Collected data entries
_ _ _ _ _
-- ==== Sys2Proof/Machine/FacetTypes.lean ====
section
/-!
DEFINITION. The state of the Facet cores (08, 09), their Lattice pairs (10), movers (12), translation units (13) and the HBM
controllers (14).
-/

namespace Sys2Proof.Machine

/-- The six slots of a bundle, in the order of R249. -/
inductive SlotId where
  | sa | sb | vx | mx | dx | cx
deriving DecidableEq, Repr

/-- A register that a load in flight will write. -/
inductive RegRef where
  | s (n : Nat)
  | v (n : Nat)
  | t (n : Nat)
deriving DecidableEq, Repr

/-- A load from outside the core's own Ring store whose data has still to arrive (08 R228): its register, the value it will hold
and its poison bit. -/
structure LoadWait where
  reg : RegRef
  val : Nat
  poison : Bool
deriving DecidableEq, Repr

/-- One dimension of a tensor as a descriptor and its tables give it (12 R357, R359, R383): extent, stride, pads, and the
sharding kind, axis, N and global extent. -/
structure Dim where
  ext : Nat
  stride : Int
  pb : Nat
  pa : Nat
  kind : Nat
  axis : Nat
  n : Nat
  g : Nat
deriving DecidableEq, Repr

/-- A descriptor in use (12 R357–R361): its head and its dimensions. -/
structure Tensor where
  base : Nat
  fmt : Nat
  dims : List Dim
  padw : Bool
  sr : Bool
  fill : Nat
  tid : Nat
  ep : Nat
deriving DecidableEq, Repr

/-- What a transfer in progress waits for (13 R401, R403): nothing, or a pending fault. -/
inductive XferSt where
  | running
  | fault (fseq : Nat)
deriving DecidableEq, Repr

/-- What a transfer keeps beside its resume record: the source bytes that it also writes, as they stood when it started, each with its poison
(12 R371); and for an MGET unit whose request is outstanding the virtual address of its destination with the physical one it was translated to, and
whether that translation has been discarded since (13 R398). -/
structure XferMem where
  old : FMap (Byte × Bool)
  dest : Option (Nat × Nat)
  stale : Bool
deriving DecidableEq, Repr

/-- Nothing kept. -/
def XferMem.none_ : XferMem := { old := [], dest := none, stale := false }

/-- A transfer in progress (12 R369, 13 R403): opcode, descriptors as issued with adjusted bases, the tensors read at issue, list
address and entry count, MST's array, bank and transposition, Span peer, epoch and mesh, units completed, and whether poison
has been read. -/
structure Xfer where
  op : Nat
  srcD : Nat
  dstD : Nat
  src : Tensor
  dst : Tensor
  list : Nat
  count : Nat
  peer : Nat
  epoch : Nat
  mesh : List Nat
  unit : Nat
  poison : Bool
  st : XferSt
  keep : XferMem
deriving DecidableEq, Repr

/-- The state of a transfer tag (09 R276). -/
inductive TagSt where
  | idle
  | busy (x : Xfer)
  | done
  | failed (status : Nat)
deriving DecidableEq, Repr

/-- What a resident context does (08 FCT_HC_h.STATE). A suspended bundle names its fault: FSEQ, access source and address. -/
inductive HcSt where
  | issuing
  | waiting
  | runAhead
  | suspended (fseq src va : Nat) (slot : SlotId)
  | debug
deriving DecidableEq, Repr

/-- An entry of the run-ahead buffer (08 R234, R235): virtual and physical address, bytes and poison. -/
structure AheadEntry where
  va : Nat
  pa : Nat
  data : Bytes
  poison : Bool
deriving DecidableEq, Repr

/-- The shadow of a context in run-ahead (08 R233, R234): its s, v, p and t registers, PC, the registers marked invalid (kind 0 s, 1 v,
2 p, 3 t, with their numbers), and whether it has stopped at a bundle. -/
structure Ahead where
  s : FMap Word
  v : FMap VWord
  p : FMap PWord
  t : FMap TWord
  pc : Nat
  bad : List (Nat × Nat)
  halted : Bool
deriving DecidableEq, Repr

/-- The state of a context in a hardware context (08 R219), with what its core keeps beside it: claim class, whether RUN started
it, the bundles issued since it was restored or started and its place in that order, the quantum in force, the loads in flight,
the disposition of a restored suspended bundle, the failure code of a refused matrix operand, the suppression of breakpoint
checks for one bundle, a single step in progress, the frame it still keeps while it waits on its claim, a
preemption in progress (STATE 5), an EXIT that still waits for what its bundle started (R245), the shadow of a run-ahead and the run-ahead
buffer. -/
structure Hc where
  ctx : Nat
  s : FMap Word
  v : FMap VWord
  p : FMap PWord
  t : FMap TWord
  sPoison : Nat
  vPoison : Nat
  tPoison : Nat
  pc : Nat
  layer : Nat
  oper : Nat
  runstat : Nat
  param : Nat
  rlen : Nat
  qstat : Nat
  qd : FMap Nat
  cls : Nat
  isRun : Bool
  st : HcSt
  tags : FMap TagSt
  loads : List LoadWait
  issued : Nat
  born : Nat
  quantum : Nat
  disp : Nat
  mxRef : Nat
  skipBrk : Bool
  stepOne : Bool
  heldFrame : Option Nat
  stop : Bool
  exiting : Bool
  ahead : Option Ahead
  buf : List AheadEntry
deriving DecidableEq, Repr

/-- A save frame (08 FCT_FRAME_f): STATE, context ID, and its place in the order of saves. -/
structure FrameSt where
  st : Nat
  ctx : Nat
  order : Nat
deriving DecidableEq, Repr

/-- A free frame. -/
def FrameSt.free : FrameSt := { st := 0, ctx := 0, order := 0 }

/-- Codes by position and one scale for each 32-element block of a vector of K elements. -/
structure KVec where
  codes : List Nat
  scales : List Nat
deriving DecidableEq, Repr

/-- A stationary operand of a slice (10 R302, R322): the fields of its reload record, its columns, what the checksum column loads with them,
the sums and the sums of magnitudes of the elements of each row (R324), and the failure that its loading met. -/
structure LatSlice where
  tb : Nat
  fmt : Nat
  kv : Nat
  nv : Nat
  arr0 : Bool
  cols : List KVec
  wc : List FVal
  wa : List FVal
  fail : Nat
deriving DecidableEq, Repr

/-- What the replay buffers hold of a pass (10 R326) and what its check needs (R324): format pair, valid K elements, activation vectors,
the stationary operand's columns, and its checksum sums. -/
structure Replay where
  fmt : Nat
  kv : Nat
  acts : List KVec
  cols : List KVec
  wc : List FVal
  wa : List FVal
deriving DecidableEq, Repr

/-- What a matrix instruction in flight will write (10 R307, R314, R382): a pass from its operands, an element-wise tile, a loaded tile, or
zeros. -/
inductive MxKind where
  | pass (acc : Bool) (r : Replay)
  | mew (add : Bool) (x : List (List Nat))
  | mla (x : List (List Nat))
  | mzero
deriving DecidableEq, Repr

/-- A matrix instruction in flight on one array (10 R318, R319): array, slice, bank, what it writes, the failed checks so far, the spare
array that computes it (core and array; R326 step 3), and the failure code it carries. -/
structure MxWork where
  array : Nat
  slice : Nat
  bank : Nat
  kind : MxKind
  failed : Nat
  spare : Option (Nat × Nat)
  fail : Nat
deriving DecidableEq, Repr

/-- A Lattice pair (10 R299–R302): shapes, stationary operands by 4a + s, accumulators by ((4a + b) × 32 + row) × 32 + column,
failure codes by 16a + 4b + g, and the instructions in flight in issue order. -/
structure Lattice where
  shape0 : Nat
  shape1 : Nat
  slices : FMap LatSlice
  acc : FMap (BitVec 32)
  codes : FMap Nat
  work : List MxWork
deriving DecidableEq, Repr

/-- A Lattice pair at a claim grant (10 R302, 08 R232). -/
def Lattice.reset : Lattice := { shape0 := 0, shape1 := 0, slices := [], acc := [], codes := [], work := [] }

/-- A claim that waits (10 R321): its hardware context, its class, and the consecutive grants of the other class it has waited
through. -/
structure ClaimWait where
  hc : Nat
  cls : Nat
  passed : Nat
deriving DecidableEq, Repr

/-- A line of the bundle cache (08 R230): context, virtual address, the bundle, and an uncorrectable error in it. -/
structure BundleLine where
  ctx : Nat
  va : Nat
  bits : Nat
  poison : Bool
deriving DecidableEq, Repr

/-- The self-test of one array (10 R332–R334): under test and since when, wanted at the next idle period, when last tested, overdue, and
the value of LAT_BIST with which its last test began (none: the register's reset value). -/
structure Bist where
  since : Option Nat
  wanted : Bool
  lastAt : Nat
  overdue : Bool
  setting : Option Word
deriving DecidableEq, Repr

/-- The self-test state after reset. -/
def Bist.reset : Bist := { since := none, wanted := false, lastAt := 0, overdue := false, setting := none }

/-- One Facet core: its resident contexts, save frames, Lattice claim and pair, bundle cache, fault records that wait for ring
room, the resolutions that are held (13 R405), oldest first, evacuation and reserve, self-test, and the last time its pair was in use. -/
structure CoreSt where
  hcs : FMap Hc
  frames : FMap FrameSt
  order : Nat
  claim : Option Nat
  claims : List ClaimWait
  lat : Lattice
  cache : List BundleLine
  faults : List Bytes
  held : List (Nat × Nat)
  evac : Bool
  reserve : Bool
  spareBusy : Nat
  bist0 : Bist
  bist1 : Bist
  idleFrom : Nat
  sched : Nat
deriving DecidableEq, Repr

/-- A core after reset. -/
def CoreSt.reset : CoreSt :=
  { hcs := [], frames := [], order := 0, claim := none, claims := [], lat := Lattice.reset, cache := [], faults := [],
    held := [], evac := false, reserve := false, spareBusy := 0, bist0 := Bist.reset, bist1 := Bist.reset, idleFrom := 0, sched := 0 }

/-- A cached leaf of a translation unit (13 R396): context, virtual page, level, leaf entry. -/
structure CachedLeaf where
  ctx : Nat
  page : Nat
  level : Nat
  entry : Nat
deriving DecidableEq, Repr

/-- A cached pointer of a translation unit (13 R396): context, the virtual address bits above the level it leads to, that level,
and the table's address. -/
structure CachedPtr where
  ctx : Nat
  bits : Nat
  level : Nat
  table : Nat
deriving DecidableEq, Repr

/-- The caches of a translation unit: the most recent first, at most 1,024 leaves and 64 pointers. -/
structure XltUnit where
  leaves : List CachedLeaf
  ptrs : List CachedPtr
deriving DecidableEq, Repr

/-- A translation unit after reset. -/
def XltUnit.reset : XltUnit := { leaves := [], ptrs := [] }

/-- The errors that the limits of 14 R418 count for a pseudo-channel: the clock ticks of the uncorrectable ones in the last second, and the
number of corrected ones by second. -/
structure PcErrors where
  ues : List Nat
  ces : FMap Nat
deriving DecidableEq, Repr

/-- No error. -/
def PcErrors.none_ : PcErrors := { ues := [], ces := [] }

/-- What a saved context keeps of a tag that its resume record does not hold (08 R219, R220; 09 R276–R278): that it is DONE or FAILED, or
that its transfer has read poison. -/
inductive TagMark where
  | done
  | failed (status : Nat)
  | poison
deriving DecidableEq, Repr

/-- The Facet cores, the translation units (cores 0–1279, 1280 the GCT memory port, 1281 Span inbound), the HBM rebuilds that wait, by
stack, the lines that reads and writes have rebuilt ahead of the walk (14 R419), by stack, the clock tick from which each stack's time in
throttling is still to be counted and the ticks that the count has left over (14 R421), the errors of pseudo-channels by 32 × stack +
pseudo-channel, and the marks of the tags of contexts in frames, by context ID and tag. -/
structure Facet where
  cores : FMap CoreSt
  units : FMap XltUnit
  rebuildWait : FMap (List Nat)
  rebuilt : FMap (List Nat)
  hotSince : FMap Nat
  hotRest : FMap Nat
  pcErrors : FMap PcErrors
  marks : FMap (FMap TagMark)
deriving DecidableEq, Repr

end Sys2Proof.Machine
end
_ _ _ _ _
> YOUR GOAL
Output exactly the lines of the records from the first through the one bearing "dest : Option (Nat × Nat)", both ends included.

> SOLUTION TO THIS TASK
-- ==== Sys2Proof/Machine/FacetTypes.lean ====
section
/-!
DEFINITION. The state of the Facet cores (08, 09), their Lattice pairs (10), movers (12), translation units (13) and the HBM
controllers (14).
-/

namespace Sys2Proof.Machine

/-- The six slots of a bundle, in the order of R249. -/
inductive SlotId where
  | sa | sb | vx | mx | dx | cx
deriving DecidableEq, Repr

/-- A register that a load in flight will write. -/
inductive RegRef where
  | s (n : Nat)
  | v (n : Nat)
  | t (n : Nat)
deriving DecidableEq, Repr

/-- A load from outside the core's own Ring store whose data has still to arrive (08 R228): its register, the value it will hold
and its poison bit. -/
structure LoadWait where
  reg : RegRef
  val : Nat
  poison : Bool
deriving DecidableEq, Repr

/-- One dimension of a tensor as a descriptor and its tables give it (12 R357, R359, R383): extent, stride, pads, and the
sharding kind, axis, N and global extent. -/
structure Dim where
  ext : Nat
  stride : Int
  pb : Nat
  pa : Nat
  kind : Nat
  axis : Nat
  n : Nat
  g : Nat
deriving DecidableEq, Repr

/-- A descriptor in use (12 R357–R361): its head and its dimensions. -/
structure Tensor where
  base : Nat
  fmt : Nat
  dims : List Dim
  padw : Bool
  sr : Bool
  fill : Nat
  tid : Nat
  ep : Nat
deriving DecidableEq, Repr

/-- What a transfer in progress waits for (13 R401, R403): nothing, or a pending fault. -/
inductive XferSt where
  | running
  | fault (fseq : Nat)
deriving DecidableEq, Repr

/-- What a transfer keeps beside its resume record: the source bytes that it also writes, as they stood when it started, each with its poison
(12 R371); and for an MGET unit whose request is outstanding the virtual address of its destination with the physical one it was translated to, and
whether that translation has been discarded since (13 R398). -/
structure XferMem where
  old : FMap (Byte × Bool)
  dest : Option (Nat × Nat)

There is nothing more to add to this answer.